Each line of the data holding "Budget" should be found and copied.

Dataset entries

========

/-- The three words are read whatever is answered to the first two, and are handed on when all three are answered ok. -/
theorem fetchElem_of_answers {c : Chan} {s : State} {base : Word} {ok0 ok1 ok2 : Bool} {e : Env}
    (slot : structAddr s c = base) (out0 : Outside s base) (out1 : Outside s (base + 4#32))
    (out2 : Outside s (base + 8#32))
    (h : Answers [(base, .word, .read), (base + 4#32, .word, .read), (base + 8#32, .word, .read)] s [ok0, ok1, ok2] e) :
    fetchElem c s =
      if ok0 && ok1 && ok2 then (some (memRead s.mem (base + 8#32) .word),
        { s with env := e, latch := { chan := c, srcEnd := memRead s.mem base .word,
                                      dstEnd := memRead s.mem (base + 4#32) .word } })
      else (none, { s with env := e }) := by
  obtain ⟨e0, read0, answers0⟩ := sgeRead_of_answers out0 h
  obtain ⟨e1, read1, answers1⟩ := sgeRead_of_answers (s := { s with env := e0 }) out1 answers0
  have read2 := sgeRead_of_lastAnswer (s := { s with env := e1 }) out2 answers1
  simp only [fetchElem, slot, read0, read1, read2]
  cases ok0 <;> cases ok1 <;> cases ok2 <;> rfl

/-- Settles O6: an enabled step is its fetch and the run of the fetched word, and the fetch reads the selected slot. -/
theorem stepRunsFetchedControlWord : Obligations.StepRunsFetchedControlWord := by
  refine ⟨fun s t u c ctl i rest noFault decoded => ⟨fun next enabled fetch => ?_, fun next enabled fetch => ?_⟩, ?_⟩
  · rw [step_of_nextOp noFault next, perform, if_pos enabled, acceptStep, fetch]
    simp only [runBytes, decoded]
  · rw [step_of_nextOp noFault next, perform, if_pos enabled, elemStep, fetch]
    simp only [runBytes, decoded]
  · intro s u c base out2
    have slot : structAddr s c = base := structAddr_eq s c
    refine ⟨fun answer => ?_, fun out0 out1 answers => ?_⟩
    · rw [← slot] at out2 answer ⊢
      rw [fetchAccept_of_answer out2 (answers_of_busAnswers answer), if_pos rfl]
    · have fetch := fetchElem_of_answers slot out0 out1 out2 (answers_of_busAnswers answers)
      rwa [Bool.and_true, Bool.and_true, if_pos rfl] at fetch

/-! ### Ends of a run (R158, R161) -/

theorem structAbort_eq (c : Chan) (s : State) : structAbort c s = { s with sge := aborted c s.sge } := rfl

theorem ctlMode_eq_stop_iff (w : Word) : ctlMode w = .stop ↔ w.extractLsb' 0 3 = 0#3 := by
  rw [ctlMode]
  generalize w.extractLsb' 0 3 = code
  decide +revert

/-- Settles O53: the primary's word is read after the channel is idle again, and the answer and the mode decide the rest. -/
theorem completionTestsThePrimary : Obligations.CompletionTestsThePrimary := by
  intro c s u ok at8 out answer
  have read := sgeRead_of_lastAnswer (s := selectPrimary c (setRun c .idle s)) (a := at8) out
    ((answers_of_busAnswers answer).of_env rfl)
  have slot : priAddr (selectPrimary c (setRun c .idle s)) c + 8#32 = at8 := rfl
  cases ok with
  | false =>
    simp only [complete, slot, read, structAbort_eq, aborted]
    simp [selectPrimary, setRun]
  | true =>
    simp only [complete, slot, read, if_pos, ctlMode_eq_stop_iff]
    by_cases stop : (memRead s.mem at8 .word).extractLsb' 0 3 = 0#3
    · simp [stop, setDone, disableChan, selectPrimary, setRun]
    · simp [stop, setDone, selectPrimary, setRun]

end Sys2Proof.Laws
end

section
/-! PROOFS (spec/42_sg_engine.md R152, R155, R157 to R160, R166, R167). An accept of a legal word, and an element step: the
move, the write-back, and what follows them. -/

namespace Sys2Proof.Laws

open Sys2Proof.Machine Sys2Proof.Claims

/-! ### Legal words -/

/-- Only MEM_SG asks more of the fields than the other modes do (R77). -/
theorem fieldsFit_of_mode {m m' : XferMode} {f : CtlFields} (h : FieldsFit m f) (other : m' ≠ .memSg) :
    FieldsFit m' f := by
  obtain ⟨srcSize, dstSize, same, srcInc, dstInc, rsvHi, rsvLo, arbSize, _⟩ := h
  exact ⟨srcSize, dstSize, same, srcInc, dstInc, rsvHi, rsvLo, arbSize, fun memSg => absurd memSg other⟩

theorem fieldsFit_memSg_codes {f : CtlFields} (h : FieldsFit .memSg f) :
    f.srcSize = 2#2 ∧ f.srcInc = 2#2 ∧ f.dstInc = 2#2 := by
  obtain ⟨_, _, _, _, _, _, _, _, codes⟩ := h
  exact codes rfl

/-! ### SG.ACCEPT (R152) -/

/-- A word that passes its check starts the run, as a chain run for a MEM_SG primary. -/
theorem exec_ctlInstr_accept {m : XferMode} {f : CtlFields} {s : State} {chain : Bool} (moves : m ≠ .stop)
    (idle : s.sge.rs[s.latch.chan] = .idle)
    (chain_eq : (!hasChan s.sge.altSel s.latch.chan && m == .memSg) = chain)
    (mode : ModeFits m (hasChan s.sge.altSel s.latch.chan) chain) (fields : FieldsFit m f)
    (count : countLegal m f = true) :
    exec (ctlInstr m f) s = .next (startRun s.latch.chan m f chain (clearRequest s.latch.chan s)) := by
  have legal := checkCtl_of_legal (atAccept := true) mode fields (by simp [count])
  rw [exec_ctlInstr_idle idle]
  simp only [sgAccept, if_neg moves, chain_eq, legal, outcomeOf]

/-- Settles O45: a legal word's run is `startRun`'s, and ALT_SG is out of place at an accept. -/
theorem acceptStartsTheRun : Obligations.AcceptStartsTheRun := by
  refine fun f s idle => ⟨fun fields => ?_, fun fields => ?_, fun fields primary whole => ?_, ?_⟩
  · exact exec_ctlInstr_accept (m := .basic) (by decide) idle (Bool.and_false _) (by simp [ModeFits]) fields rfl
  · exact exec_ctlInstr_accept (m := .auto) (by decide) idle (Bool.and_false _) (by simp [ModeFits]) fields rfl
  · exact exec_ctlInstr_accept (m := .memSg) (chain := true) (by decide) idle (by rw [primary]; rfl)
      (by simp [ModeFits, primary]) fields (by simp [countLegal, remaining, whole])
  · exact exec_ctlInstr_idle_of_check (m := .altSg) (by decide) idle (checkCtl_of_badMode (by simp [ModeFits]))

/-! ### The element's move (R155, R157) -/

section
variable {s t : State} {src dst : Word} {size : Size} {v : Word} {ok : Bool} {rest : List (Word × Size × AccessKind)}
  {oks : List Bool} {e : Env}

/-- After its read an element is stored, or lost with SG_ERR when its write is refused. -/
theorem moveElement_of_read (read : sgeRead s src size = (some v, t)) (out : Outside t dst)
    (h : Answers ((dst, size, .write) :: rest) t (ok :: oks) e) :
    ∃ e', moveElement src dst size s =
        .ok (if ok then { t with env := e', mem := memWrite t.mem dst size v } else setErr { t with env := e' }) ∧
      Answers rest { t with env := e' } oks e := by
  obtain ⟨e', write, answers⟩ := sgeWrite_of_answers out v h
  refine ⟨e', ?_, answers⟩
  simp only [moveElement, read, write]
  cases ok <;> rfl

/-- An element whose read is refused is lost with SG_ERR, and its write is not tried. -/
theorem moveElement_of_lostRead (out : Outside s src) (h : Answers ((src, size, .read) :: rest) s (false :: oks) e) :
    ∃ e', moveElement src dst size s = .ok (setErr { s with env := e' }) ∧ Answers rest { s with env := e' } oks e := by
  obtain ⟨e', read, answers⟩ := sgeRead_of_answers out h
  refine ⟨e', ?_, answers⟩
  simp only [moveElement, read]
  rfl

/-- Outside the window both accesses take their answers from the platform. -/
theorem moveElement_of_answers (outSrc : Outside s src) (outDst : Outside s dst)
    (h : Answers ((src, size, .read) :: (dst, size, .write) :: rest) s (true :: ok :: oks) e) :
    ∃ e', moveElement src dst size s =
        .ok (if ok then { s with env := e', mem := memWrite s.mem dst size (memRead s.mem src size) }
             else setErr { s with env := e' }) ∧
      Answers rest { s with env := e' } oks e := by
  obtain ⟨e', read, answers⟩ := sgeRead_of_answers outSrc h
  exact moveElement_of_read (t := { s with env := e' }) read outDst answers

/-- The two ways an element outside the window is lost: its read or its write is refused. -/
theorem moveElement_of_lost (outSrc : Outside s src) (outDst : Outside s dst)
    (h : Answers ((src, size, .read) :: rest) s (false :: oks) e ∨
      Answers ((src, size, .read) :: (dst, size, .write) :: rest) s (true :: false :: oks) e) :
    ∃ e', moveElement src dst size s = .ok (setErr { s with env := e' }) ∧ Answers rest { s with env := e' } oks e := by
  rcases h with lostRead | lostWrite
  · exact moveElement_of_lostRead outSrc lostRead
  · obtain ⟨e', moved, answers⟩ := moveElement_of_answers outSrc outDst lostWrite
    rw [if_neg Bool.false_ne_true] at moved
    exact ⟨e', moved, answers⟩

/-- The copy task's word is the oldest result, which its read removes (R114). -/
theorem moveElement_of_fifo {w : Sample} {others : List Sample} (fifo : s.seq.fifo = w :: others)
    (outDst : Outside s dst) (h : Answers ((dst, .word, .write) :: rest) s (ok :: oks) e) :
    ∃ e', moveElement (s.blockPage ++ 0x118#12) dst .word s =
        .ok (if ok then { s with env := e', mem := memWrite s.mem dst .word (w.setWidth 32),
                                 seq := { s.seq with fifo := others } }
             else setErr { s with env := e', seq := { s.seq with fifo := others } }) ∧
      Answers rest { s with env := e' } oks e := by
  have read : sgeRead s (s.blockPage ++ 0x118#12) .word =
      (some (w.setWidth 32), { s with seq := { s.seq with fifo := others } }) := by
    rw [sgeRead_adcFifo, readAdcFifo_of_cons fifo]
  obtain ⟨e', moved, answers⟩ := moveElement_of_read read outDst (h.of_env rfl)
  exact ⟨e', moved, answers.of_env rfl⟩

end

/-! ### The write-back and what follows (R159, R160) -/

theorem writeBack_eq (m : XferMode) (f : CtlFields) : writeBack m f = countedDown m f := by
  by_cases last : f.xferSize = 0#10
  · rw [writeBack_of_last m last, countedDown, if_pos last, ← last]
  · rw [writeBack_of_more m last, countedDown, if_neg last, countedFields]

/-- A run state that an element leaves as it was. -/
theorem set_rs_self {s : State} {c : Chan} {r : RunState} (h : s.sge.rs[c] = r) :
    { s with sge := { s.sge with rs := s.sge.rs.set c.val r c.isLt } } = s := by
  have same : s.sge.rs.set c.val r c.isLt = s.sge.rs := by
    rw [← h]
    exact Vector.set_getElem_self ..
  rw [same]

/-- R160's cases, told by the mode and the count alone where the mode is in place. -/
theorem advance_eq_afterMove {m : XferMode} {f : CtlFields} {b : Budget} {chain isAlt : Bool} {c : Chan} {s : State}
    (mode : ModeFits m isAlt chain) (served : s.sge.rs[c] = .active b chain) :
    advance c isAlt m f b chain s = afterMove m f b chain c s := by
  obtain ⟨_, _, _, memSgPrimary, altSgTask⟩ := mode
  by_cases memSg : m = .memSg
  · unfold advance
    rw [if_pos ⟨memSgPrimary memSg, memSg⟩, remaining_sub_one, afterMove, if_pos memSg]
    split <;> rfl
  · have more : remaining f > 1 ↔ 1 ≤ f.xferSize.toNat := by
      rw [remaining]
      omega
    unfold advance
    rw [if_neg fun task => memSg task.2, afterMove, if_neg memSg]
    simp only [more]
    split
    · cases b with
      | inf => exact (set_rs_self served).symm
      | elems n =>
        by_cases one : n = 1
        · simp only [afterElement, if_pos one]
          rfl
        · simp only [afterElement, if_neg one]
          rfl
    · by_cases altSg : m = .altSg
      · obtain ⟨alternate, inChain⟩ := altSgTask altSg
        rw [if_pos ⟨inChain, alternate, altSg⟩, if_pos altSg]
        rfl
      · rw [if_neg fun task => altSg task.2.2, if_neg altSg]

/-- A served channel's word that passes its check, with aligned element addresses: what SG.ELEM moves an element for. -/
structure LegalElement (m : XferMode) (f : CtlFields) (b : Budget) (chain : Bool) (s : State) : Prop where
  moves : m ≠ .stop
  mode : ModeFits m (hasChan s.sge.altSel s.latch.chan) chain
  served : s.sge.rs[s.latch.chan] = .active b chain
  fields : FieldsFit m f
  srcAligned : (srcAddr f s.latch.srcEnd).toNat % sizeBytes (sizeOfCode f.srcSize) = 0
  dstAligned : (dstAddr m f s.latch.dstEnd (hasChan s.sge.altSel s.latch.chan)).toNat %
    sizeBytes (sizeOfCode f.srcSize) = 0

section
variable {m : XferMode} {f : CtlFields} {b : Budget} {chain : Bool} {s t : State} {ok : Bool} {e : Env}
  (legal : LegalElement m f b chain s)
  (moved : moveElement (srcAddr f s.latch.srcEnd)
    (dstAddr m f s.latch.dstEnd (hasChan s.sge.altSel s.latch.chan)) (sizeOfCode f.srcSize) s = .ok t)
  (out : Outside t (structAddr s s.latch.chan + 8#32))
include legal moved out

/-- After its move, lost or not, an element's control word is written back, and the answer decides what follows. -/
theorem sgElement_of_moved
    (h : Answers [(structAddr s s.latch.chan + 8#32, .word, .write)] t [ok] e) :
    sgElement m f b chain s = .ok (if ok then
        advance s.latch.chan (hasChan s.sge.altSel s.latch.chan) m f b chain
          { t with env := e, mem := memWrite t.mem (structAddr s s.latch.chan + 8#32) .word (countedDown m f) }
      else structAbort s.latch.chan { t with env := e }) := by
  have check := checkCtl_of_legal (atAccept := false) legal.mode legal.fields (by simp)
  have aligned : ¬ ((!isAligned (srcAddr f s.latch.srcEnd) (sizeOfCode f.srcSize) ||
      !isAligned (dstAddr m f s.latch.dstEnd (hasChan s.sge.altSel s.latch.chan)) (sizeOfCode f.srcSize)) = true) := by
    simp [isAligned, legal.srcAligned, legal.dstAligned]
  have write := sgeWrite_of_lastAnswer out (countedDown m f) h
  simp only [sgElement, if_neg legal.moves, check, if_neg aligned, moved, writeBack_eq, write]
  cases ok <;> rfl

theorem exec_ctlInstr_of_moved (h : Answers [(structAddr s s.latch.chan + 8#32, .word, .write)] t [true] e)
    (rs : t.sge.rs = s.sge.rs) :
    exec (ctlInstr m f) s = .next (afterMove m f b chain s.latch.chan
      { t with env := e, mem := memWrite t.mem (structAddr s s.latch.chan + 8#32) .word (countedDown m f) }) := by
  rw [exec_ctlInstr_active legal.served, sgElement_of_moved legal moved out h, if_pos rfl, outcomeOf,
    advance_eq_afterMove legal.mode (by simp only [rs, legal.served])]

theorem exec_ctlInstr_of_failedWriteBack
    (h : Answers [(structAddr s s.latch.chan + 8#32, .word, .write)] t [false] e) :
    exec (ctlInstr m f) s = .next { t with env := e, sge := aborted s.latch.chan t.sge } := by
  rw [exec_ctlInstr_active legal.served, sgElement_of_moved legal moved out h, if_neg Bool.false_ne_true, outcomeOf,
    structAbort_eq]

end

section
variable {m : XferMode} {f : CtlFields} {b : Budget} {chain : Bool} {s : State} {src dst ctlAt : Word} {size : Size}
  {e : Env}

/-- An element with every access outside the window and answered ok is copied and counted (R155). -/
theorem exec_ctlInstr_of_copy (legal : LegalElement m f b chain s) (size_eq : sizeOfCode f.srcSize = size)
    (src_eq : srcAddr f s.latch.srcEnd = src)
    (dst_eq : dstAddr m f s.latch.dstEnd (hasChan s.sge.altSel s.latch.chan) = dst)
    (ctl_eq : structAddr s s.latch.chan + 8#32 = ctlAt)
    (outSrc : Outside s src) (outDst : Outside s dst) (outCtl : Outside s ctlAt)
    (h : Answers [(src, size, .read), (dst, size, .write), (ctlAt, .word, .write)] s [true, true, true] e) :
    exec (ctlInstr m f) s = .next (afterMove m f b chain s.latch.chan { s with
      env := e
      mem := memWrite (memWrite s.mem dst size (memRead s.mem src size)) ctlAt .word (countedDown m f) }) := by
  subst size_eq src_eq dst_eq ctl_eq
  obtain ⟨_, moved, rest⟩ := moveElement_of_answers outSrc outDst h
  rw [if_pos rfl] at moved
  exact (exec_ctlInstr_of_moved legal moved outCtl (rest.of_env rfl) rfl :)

========

# Response for this exercise
theorem advance_eq_afterMove {m : XferMode} {f : CtlFields} {b : Budget} {chain isAlt : Bool} {c : Chan} {s : State}
structure LegalElement (m : XferMode) (f : CtlFields) (b : Budget) (chain : Bool) (s : State) : Prop where
variable {m : XferMode} {f : CtlFields} {b : Budget} {chain : Bool} {s t : State} {ok : Bool} {e : Env}
variable {m : XferMode} {f : CtlFields} {b : Budget} {chain : Bool} {s : State} {src dst ctlAt : Word} {size : Size}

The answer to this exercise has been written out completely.